REQUIREMENT :: Restate only the tail of the data below, starting at the line that contains "(joinValidation p l" and including the last line, word for word.

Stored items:
-- ==== Sys2Proof/Certificates/Slice0/Obligations.lean ====
section
/-! DEFINITION. The statements for the provers, from the numbered rules of spec/, chapter by chapter. -/

open Sys2Proof Sys2Proof.Machine

/-! ### The machine as a queue of commands, and its resets -/

/-- A step takes the command that has waited longest; with none waiting the part idles (notes/assumptions/4.md). -/
def Obligations.StepTakesFrontCommand : Prop :=
  (∀ (c : Instr) (rest : List Instr) (s : State),
    s.pending = c :: rest → step s = exec c { s with pending := rest }) ∧
  ∀ s : State, s.pending = [] → step s = .next s

/-- No command faults or is refused, and none touches the queue. -/
def Obligations.EveryCommandAnswersNext : Prop :=
  ∀ (c : Instr) (s : State), ∃ t, exec c s = .next t ∧ t.pending = s.pending

/-- The part right after power-on, as the blocks and as the registers show it (R24, R64, R95, R103, R119, R138, R141,
R146, R156, R161, R166, R170, R173, R174, 11.3). -/
def Obligations.ResetValues : Prop :=
  let s := State.reset
  (s.cyc.state = .config ∧ s.cyc.haltCause = .none ∧ s.cyc.leavePending = false ∧ s.cyc.joinAttempt = 0 ∧
    s.cyc.joinCycle = 0 ∧ s.cyc.outOfStep = 0 ∧ s.cyc.echoFault = 0 ∧ s.cyc.profileChecked = false ∧
    s.cyc.coldStart = .stopped ∧ s.cyc.pendingLoad = none ∧ s.cyc.timingLock = false ∧ s.cyc.position = .none ∧
    s.cyc.layout = .unknown ∧ s.cyc.unslottedUntil = none ∧ s.cyc.fixedAt = none ∧ s.cyc.listenTimer = .stopped ∧
    s.cyc.lineLost = .stopped ∧
    s.cyc.bids = BidTable.clear ∧ s.cyc.outcome = none ∧ s.cyc.eligibleLast = false) ∧
  (s.lif.receiver = .off ∧ s.lif.echo = none ∧ s.lif.startEcho = none ∧ txenPin s = false ∧
    s.ssu.sched = Sched.empty ∧ s.ssu.digest = Sched.empty.digest ∧
    s.alc.grants = none ∧ s.txq.free = 256 ∧ s.txq.queues = Four.all [] ∧ s.txq.seqs = Four.all 0 ∧
    s.txq.ingress = .none ∧ s.ras.free = 512 ∧ s.ras.contexts = [] ∧ s.dlv.queues = Four.all [] ∧
    s.dlv.notices = [] ∧ s.dlv.lost = 0 ∧ s.dlv.pointer = 0 ∧ s.dlv.run = 0 ∧ s.trb.parser = .idle ∧
    s.trb.framer = .idle ∧ evalidPin s = false ∧ attnPin s = false) ∧
  ([(0x00 : BitVec 7), 0x01, 0x02, 0x03, 0x04, 0x05, 0x06, 0x07, 0x08, 0x09, 0x0A, 0x0B, 0x0C, 0x10, 0x11, 0x12, 0x13,
      0x14, 0x15, 0x16, 0x18, 0x19, 0x1A, 0x1B].map (readRegister s) =
    [0, 0, 0, 0, 0, 0, 256, 512, 0, 0, 0, 0, 0, 16, 64, 8, 8, 4, 2, 3, 0, 0, 0, 0x1111]) ∧
  (∀ a : BitVec 7, 0x20 ≤ a.toNat → a.toNat ≤ 0x3F → readRegister s a = 0) ∧
  ∀ c : Counter, readRegister s (counterAddr c) = 0

/-- Every law of the device holds right after power-on. -/
def Obligations.DeviceLawsAtReset : Prop :=
 DeviceLaws State.reset

/-- POWER_ON, RESET_PIN_ASSERT, RESET_PIN_RELEASE and CLEAN_UP_COMPLETE (R174, R154, R160, R163, R164). CD is an input
and keeps its level (notes/assumptions/15.md); the clean-up is outstanding after each reset
(notes/assumptions/16.md).
While the RESET pin is asserted, no SPI transaction and no tributary word is taken (R153, R154, R164, R165). -/
def Obligations.PowerAndResetPin : Prop :=
  ((∀ s : State, exec .powerOn s = .next
    { pins := { s.pins with resetPin := false }, cleaning := true, breakHeld := false, lif := Lif.reset,
      cyc := Cyc.reset, ssu := Ssu.reset, alc := Alc.reset, txq := Txq.reset, ras := Ras.reset, dlv := Dlv.reset,
      trb := ⟨.idle, .idle⟩, mgt := Mgt.reset, freeIx := s.freeIx, pending := s.pending }) ∧
  (∀ s : State, ∃ t, exec .resetPinAssert s = .next t ∧
    t = { pins := { s.pins with resetPin := true }, cleaning := true,
          breakHeld := !decide (s.trb.framer = .idle), lif := Lif.reset, cyc := Cyc.reset, ssu := Ssu.reset,
          alc := Alc.reset, txq := Txq.reset, ras := Ras.reset, dlv := Dlv.reset,
          trb := ⟨.skip, if s.trb.framer = .idle then .idle else .breakPending⟩, mgt := Mgt.reset,
          freeIx := s.freeIx, pending := s.pending } ∧
    txenPin t = false ∧ ireadyPin t = false ∧ evalidPin t = false ∧ attnPin t = false ∧
    ∀ port, misoBit t port = none) ∧
  (∀ s : State, exec .resetPinRelease s = .next { s with pins := { s.pins with resetPin := false } }) ∧
  (∀ s : State, s.pins.resetPin = false → ∃ t, exec .cleanUpComplete s = .next t ∧
    t = { s with cleaning := false, breakHeld := false } ∧ ireadyPin t = true ∧
    (s.trb.framer = .breakPending → offeredWord t = some (.brk, 0))) ∧
  ∀ s : State, s.pins.resetPin = true → exec .cleanUpComplete s = .next s) ∧
  (∀ s : State, s.pins.resetPin = true →
    (∀ t, exec (.join t) s = .next s) ∧ exec .leave s = .next s ∧ (∀ c, exec (.flush c) s = .next s) ∧
    exec .softReset s = .next s ∧ (∀ k, exec (.unknownCommand k) s = .next s) ∧
    (∀ t a v, exec (.registerWrite t a v) s = .next s) ∧ exec .eventsRead s = .next s ∧
    (∀ c, exec (.counterRead c) s = .next s) ∧ (∀ a, exec (.readCapture a) s = .next s) ∧
    (∀ k w, exec (.ingressWord k w) s = .next s) ∧ exec .egressWordTaken s = .next s)

/-- SOFT_RESET (R169): every block clears its runtime state; the profile, the local settings and the event mask are
kept; STATE is set where the station was in another state than CONFIG. The level of CD, an input, is kept
(notes/assumptions/15.md), the clean-up is outstanding (notes/assumptions/16.md), and a read in progress is over
(notes/assumptions/19.md). -/
def Obligations.SoftResetClearsRuntimeState : Prop :=
  ∀ s : State, s.pins.resetPin = false →
    exec .softReset s = .next
      { s with
        cleaning := true, lif := Lif.reset, cyc := Cyc.reset, ssu := Ssu.reset, alc := Alc.reset, txq := Txq.reset,
        ras := Ras.reset, dlv := Dlv.reset,
        trb := ⟨.skip, if s.trb.framer = .idle then .idle else .breakPending⟩,
        mgt :=
          { s.mgt with
            events := { EventFlags.clear with state := !decide (s.cyc.state = .config) },
            arisen := { EventFlags.clear with state := !decide (s.cyc.state = .config) },
            refusal := .none, counters := Counters.clear, capture := none } }

/-- R163, whole: SOFT RESET against the egress framer, the BREAK held until it is taken, and the record boundary at
its taking. -/
def Obligations.SoftResetBreaksEmission : Prop :=
  (∀ (s : State) (rec : EgressRecord) (i : Nat),
    s.pins.resetPin = false → s.breakHeld = false → s.trb.framer = .emitting rec i →
    ∃ t, exec .softReset s = .next t ∧ t.trb.framer = .breakPending ∧ evalidPin t = true ∧
      offeredWord t = some (.brk, 0) ∧ t.ras.free = 512) ∧
  (∀ s : State, s.pins.resetPin = false → s.trb.framer = .idle →
    ∃ t, exec .softReset s = .next t ∧ t.trb.framer = .idle ∧ offeredWord t = none) ∧
  (∀ s : State, s.pins.resetPin = false → s.breakHeld = false → s.trb.framer = .breakPending →
    ∃ t, exec .softReset s = .next t ∧ t.trb.framer = .breakPending ∧ offeredWord t = some (.brk, 0)) ∧
  (∀ (c : Instr) (s : State), s.pins.resetPin = false → s.breakHeld = false → s.trb.framer = .breakPending →
    c ≠ .egressWordTaken → c ≠ .powerOn → c ≠ .resetPinAssert →
    ∃ t, exec c s = .next t ∧ t.trb.framer = .breakPending ∧ offeredWord t = some (.brk, 0)) ∧
  (∀ (n : Notice) (s : State), s.trb.framer = .breakPending → s.dlv.notices.length < 16 →
    (takeNotice n s).dlv.notices = s.dlv.notices ++ [{ n with lost := s.dlv.lost }] ∧
    (takeNotice n s).dlv.queues = s.dlv.queues) ∧
  ∀ s : State, s.pins.resetPin = false → s.breakHeld = false → s.trb.framer = .breakPending →
    exec .egressWordTaken s = .next (arbitrate { s with trb := { s.trb with framer := .idle } })

/-! ### The management port -/

/-- JOIN (R27, R28, R167, R168): LISTEN after a validation that passes, JOINREF and the reason after one that fails,
CMDREF in any other state. A read in progress is over (notes/assumptions/19.md), and a receiver that finishes an own
frame goes on with the moment since which it has been on (notes/assumptions/10.md, notes/assumptions/12.md).
The JOIN validation (R167): the first check of seven that fails gives the reason, and none fails exactly where every
value lies in its range. -/
def Obligations.JoinCommand : Prop :=
  ((∀ (t : Time) (s : State), s.pins.resetPin = false → (s.cyc.state = .config ∨ s.cyc.state = .stopped) →
    joinValidation s.mgt.profile s.mgt.settings = .none →
    exec (.join t) s = .next
      { s with
        lif := { s.lif with
          receiver := .on,
          receiverSince :=
            match s.lif.receiver with
            | .off => some t
            | .on => s.lif.receiverSince
            | .finishing => s.lif.receiverSince },
        cyc := { s.cyc with
          state := .listen, leavePending := false, joinAttempt := 0, joinCycle := 0, outOfStep := 0, echoFault := 0,
          profileChecked := false, coldStart := .stopped, pendingLoad := none, outcome := none,
          eligibleLast := false, listenTimer := if s.pins.cd then .held else .running t },
        ssu := ⟨Sched.empty, Sched.empty.digest, none⟩, alc := ⟨none⟩,
        mgt := { s.mgt with
          capture := none, refusal := .none,
          events := { s.mgt.events with state := true }, arisen := { s.mgt.arisen with state := true } } }) ∧
  (∀ (t : Time) (s : State), s.pins.resetPin = false → (s.cyc.state = .config ∨ s.cyc.state = .stopped) →
    joinValidation s.mgt.profile s.mgt.settings ≠ .none →
    exec (.join t) s = .next
      { s with mgt := { s.mgt with
          capture := none, refusal := joinValidation s.mgt.profile s.mgt.settings,
          events := { s.mgt.events with joinRef := true }, arisen := { s.mgt.arisen with joinRef := true } } }) ∧
  ∀ (t : Time) (s : State), s.pins.resetPin = false → s.cyc.state ≠ .config → s.cyc.state ≠ .stopped →
    exec (.join t) s = .next
      { s with mgt := { s.mgt with
          capture := none,
          events := { s.mgt.events with cmdRef := true }, arisen := { s.mgt.arisen with cmdRef := true } } }) ∧
  (∀ (p : Profile) (l : LocalSettings),
    let checks : List (Prop × JoinRefusal) :=
      [(2 ≤ p.lineSize ∧ p.lineSize ≤ 16, .lineSize), (8 ≤ p.budget ∧ p.budget ≤ 128, .budget),
        (p.cap ≤ p.budget, .expressCap),
        ((∀ c : Sys2Proof.Class, c ≠ 0 → 1 ≤ p.quantum c ∧ p.quantum c ≤ 32), .quantum),
        (2 ≤ p.limit ∧ p.limit ≤ 7, .silenceLimit), (l.station.toNat < p.lineSize, .stationNumber),
        ((∀ q : Sys2Proof.Class, 1 ≤ (l.weights.get q).toNat ∧ (l.weights.get q).toNat ≤ 8), .weight)]
    (joinValidation p l = .none ↔ ∀ c ∈ checks, c.1) ∧
    ∀ (pre : List (Prop × JoinRefusal)) (c : Prop × JoinRefusal) (post : List (Prop × JoinRefusal)),
      checks = pre ++ c :: post → (∀ d ∈ pre, d.1) → ¬c.1 → joinValidation p l = c.2)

RESPONSE ::
    (joinValidation p l = .none ↔ ∀ c ∈ checks, c.1) ∧
    ∀ (pre : List (Prop × JoinRefusal)) (c : Prop × JoinRefusal) (post : List (Prop × JoinRefusal)),
      checks = pre ++ c :: post → (∀ d ∈ pre, d.1) → ¬c.1 → joinValidation p l = c.2)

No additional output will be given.